SkyscraperPage Forum

SkyscraperPage Forum (https://skyscraperpage.com/forum/index.php)
-   Calgary Issues, Business, Politics & the Economy (https://skyscraperpage.com/forum/forumdisplay.php?f=419)
-   -   Urban vs Suburban - 2 styles enter, one style leaves! (https://skyscraperpage.com/forum/showthread.php?t=186536)

jc_yyc_ca Jan 17, 2019 8:22 PM

My wife doesn't even bother to sell real estate down there anymore, it's just not worth her trouble.
Quote:

Originally Posted by 240glt (Post 8439869)
We had some issues at my old condo way in the Beltline back in the early 2000's .. 15th Ave & 10th Street, mostly petty stuff like people sleeping in the laundry room or pooping in the stairwells. We had someone set up a little fort on the roof access interior landing once and from the looks of things they were there for a while.. needed to call in a remediation company to clean it up, it was pretty bad. We had the odd needle scattered around the property but nothing too serious. The biggest issue was being so close to 17th so we had a pretty steady stream of people peeing and puking behind the building. I just chalked it up to living in the center of the city but still pretty unpleasant.

Here in downtown Edmonton it's much, much worse. It's absolutely disgusting.

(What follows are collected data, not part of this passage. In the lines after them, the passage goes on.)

/-! Surface commands. -/

/-- R110, R111: FB_INIT in its four cases, with its frame. How a drawn answer is used up (`allocAnswers`, `allocDraws`) is the model's
own (log entry 3). -/
def Obligations.FbInitAllocatesAndClears : Prop :=
  ∀ s : State, ∃ t, exec .fbInit s = .next t
    ∧ (let cells := s.cfg.W.val * s.cfg.H.val
       let fits := ∃ cap, s.cfg.staticCap = some cap ∧ cells ≤ cap.val
       ((s.fbAlloc = true ∨ fits ∨ s.allocAnswer = true) → ∀ a, a < cells → t.memRead a = 0#16)
       ∧ (s.fbAlloc = true → t = { s with dynCells := t.dynCells, poolCells := t.poolCells, result := 1#16 }
            ∧ (s.fbStatic = true → t.dynCells = s.dynCells) ∧ (s.fbStatic = false → t.poolCells = s.poolCells)
            ∧ ∀ a, cells ≤ a → t.memRead a = s.memRead a)
       ∧ (s.fbAlloc = false → fits →
            t = { s with fbAlloc := true, fbStatic := true, poolCells := t.poolCells, result := 1#16 }
            ∧ ∀ a, cells ≤ a → t.poolCells.read a = s.poolCells.read a)
       ∧ (s.fbAlloc = false → ¬ fits → s.allocAnswer = true →
            t = { s with fbAlloc := true, fbStatic := false, dynCells := t.dynCells, result := 1#16,
                         allocAnswers := s.allocAnswers.tail, allocDraws := s.allocDraws + 1 })
       ∧ (s.fbAlloc = false → ¬ fits → s.allocAnswer = false →
            t = { s with result := 0#16, allocAnswers := s.allocAnswers.tail, allocDraws := s.allocDraws + 1 }))

/-- R112: FB_RELEASE: the dynamic cells cease to exist, the pool keeps its own, and nothing else changes. -/
def Obligations.FbReleaseDropsTheStore : Prop :=
  ∀ s : State, exec .fbRelease s = .next { s with fbAlloc := false, fbStatic := false, dynCells := [] }

/-- R113, R114: FB_SET_PIXEL writes the cell `y * W + x` when `(x, y)` is inside an allocated surface, and nothing otherwise. -/
def Obligations.SetPixelWritesItsCell : Prop :=
  ∀ (s : State) (x y c : Word), s.fb.wf = true → ∃ t, exec (.fbSetPixel x y c) s = .next t ∧ SameButCells s t
    ∧ ∀ a, t.memRead a =
        if s.fbAlloc = true ∧ x.toNat < s.cfg.W.val ∧ y.toNat < s.cfg.H.val ∧ a = y.toNat * s.cfg.W.val + x.toNat then c
        else s.memRead a

/-- R115: FB_GET_PIXEL reads the cell `y * W + x` of an allocated surface, and 0x0000 elsewhere; only RESULT changes. -/
def Obligations.GetPixelReadsItsCell : Prop :=
  ∀ (s : State) (x y : Word), exec (.fbGetPixel x y) s = .next
    { s with result :=
        if s.fbAlloc = true ∧ x.toNat < s.cfg.W.val ∧ y.toNat < s.cfg.H.val then s.memRead (y.toNat * s.cfg.W.val + x.toNat)
        else 0#16 }

/-- R119: the four laws of the surface commands. -/
def Obligations.SurfaceLaws : Prop :=
  (∀ (s : State) (x y c : Word), s.cfg.W.val ≤ x.toNat ∨ s.cfg.H.val ≤ y.toNat →
      exec (.fbSetPixel x y c) s = .next s ∧ exec (.fbGetPixel x y) s = .next { s with result := 0#16 })
    ∧ (∀ (s : State) (x y v : Word), s.fb.wf = true → s.fbAlloc = true → x.toNat < s.cfg.W.val → y.toNat < s.cfg.H.val →
        ∃ t u, exec (.fbSetPixel x y v) s = .next t ∧ exec (.fbGetPixel x y) t = .next u ∧ u.result = v)
    ∧ (∀ s : State, ∃ t u, exec .fbRelease s = .next t ∧ exec .fbRelease t = .next u ∧ t.fbAlloc = false ∧ u.fbAlloc = false
        ∧ t.halted = s.halted ∧ u.halted = s.halted)
    ∧ (∀ s : State, ∃ t u, exec .fbRelease s = .next t ∧ exec .fbInit t = .next u ∧
        (u.result = 1#16 → ∀ a, a < s.cfg.W.val * s.cfg.H.val → u.memRead a = 0#16))

/-! Rasterization commands. -/

/-- R130, R131, R135: FB_DRAW_LINE and FB_DRAW_CIRCLE complete from every state and plot exactly the pixels of their step forms, each
clipped on its own: the cells of those pixels inside an allocated surface hold the colour, and nothing else changes. The step forms are
the spec's own decisions D10 and D11 from general knowledge (G4, G5; log entry 15). -/
def Obligations.LineAndCirclePaintTheirPixels : Prop :=
  ∀ s : State, s.fb.wf = true →
    (∀ x0 y0 x1 y1 c : Word, ∃ t, exec (.fbDrawLine x0 y0 x1 y1 c) s = .next t ∧ SameButCells s t
      ∧ Painted s t (s.plotCells (linePixels x0.toNat y0.toNat x1.toNat y1.toNat)) c)
    ∧ (∀ cx cy r c : Word, ∃ t, exec (.fbDrawCircle cx cy r c) s = .next t ∧ SameButCells s t
      ∧ Painted s t (s.plotCells (circlePixels cx.toNat cy.toNat r.toNat)) c)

suburbia Jan 17, 2019 11:36 PM

Quote:

Originally Posted by 240glt (Post 8439869)
... people sleeping in the laundry room or pooping in the stairwells. We had someone set up a little fort on the roof access interior landing once and from the looks of things they were there for a while.. needed to call in a remediation company to clean it up, it was pretty bad. We had the odd needle scattered around the property but nothing too serious. The biggest issue was being so close to 17th so we had a pretty steady stream of people peeing and puking behind the building.

That's basically status quo from what we found on various on-line reports. The most amazing thing to me is, some people living within such contexts and still denying that it exists, while knocking other parts of the city. :shrug:

thegoodlife Jan 18, 2019 5:28 AM

Honestly a person would have to be crazy or stupid or all of the above to want to live downtown or in the Beltline area. I live in the allegedly boring burbs, but I live a good happy life, and in fact that's where I got my username from. I let me kids play in the neighborhood and I don't have to worry about them stepping on needles, or stepping in puke, or having to see some homeless idiot taking a leak in the middle of public. I would never let them go off more than 10' away in the Beltline. Hell, I wouldn't let my pet buzzard roam the Beltline.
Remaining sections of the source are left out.